It happens in a majority of our cases. Right after a favorable settlement or ruling, we receive a call or an E-mail from an excited lead counsel. At some point after the blow-by-blow description of what happened and the expression of thanks for our help, counsel blurts out “They didn’t see it coming.” In response, I simply smile and nod.
Lawyers make assumptions like everyone else. They see you at the depositions and settlement conferences, they know how long it takes to write quality paper, and they know how many hours are in a day. When they do the math, they realize you don’t have the time to do all that needs to be done. They therefore assume that it won’t get done (or at least get done well), and they breathe a sigh of relief because they are probably in a similar situation.
Our presence, however, changes the equation without the other side knowing until it is too late. We do the work that needs to be done, and we do it completely behind the scenes. We never sign a pleading, we never speak to anyone on the other side, and opposing counsel never knows we’re involved. All they see is the quality paper, signed by lead counsel, and all they can do is wonder how it all got done.
And it just happened again. A solo practitioner (I’ll call her Lauren) was representing an employer in a large wrongful termination case. The plaintiff was demanding hundreds of thousands in settlement in a case Lauren felt wasn’t worth anywhere near that much. The court had denied cross-motions for summary judgment, and the trial date was looming. Lauren also felt that if a judge looked at several aspects of the plaintiff’s damages, he or she would realize they just could not be recovered.

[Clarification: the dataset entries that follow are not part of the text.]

-- ==== Sys2Proof/Word.lean ====
section
/-! DEFINITION. The word types of BBX: bus words, bytes, binary32 patterns, pixels. -/

namespace Sys2Proof

/-- A bus word or register (20_memory.md R120, R130). -/
abbrev Word := BitVec 32

/-- One byte of a window word or of TEXTBUF (20_memory.md R131). -/
abbrev Byte := BitVec 8

/-- A binary32 value as its bit pattern: bit 31 sign, [30:23] exponent, [22:0] fraction
(20_memory.md R130). Its arithmetic is in Machine/Float32.lean. -/
abbrev F32 := BitVec 32

/-- A 24-bit colour, blue in [23:16], green in [15:8], red in [7:0] (20_memory.md R132). -/
abbrev Pixel := BitVec 24

end Sys2Proof
end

Lauren and I quickly agreed that the best strategy would be to raise these issues in a series of in limine motions. Our office then began drafting what became a set of related motions that tackled all the major weaknesses in the plaintiff’s case. We then prepared the trial brief and drafted the opposition to the plaintiff’s in limine motions, thereby allowing Lauren to prepare witnesses and attend to her other cases. The result: all but one of our motions were granted, thereby knocking out plaintiff’s RICO claim and the vast majority of his damages; and all of the plaintiff’s motions were denied. The case then settled for far less than what our client was willing to pay at the last settlement conference.
The other side had no idea we were involved. They also had no idea they would be served with all those motions, and they had no ability to respond to everything. They certainly had no idea how Lauren managed to draft all that paper. In short, they just didn’t “see it coming.” Now, the motions were meritorious and the result was just. Lauren’s argumentation at the hearing, I am sure, was brilliant. Without our office’s help, however, at least some of the issues in those motions would have been buried in the sound and fury of trial, without a ruling before the entry of the verdict. The result: a settlement before a jury was impaneled, an extremely satisfied Lauren, and an ecstatic client. And it happened in large part because of our work behind the scenes and because of the element of surprise.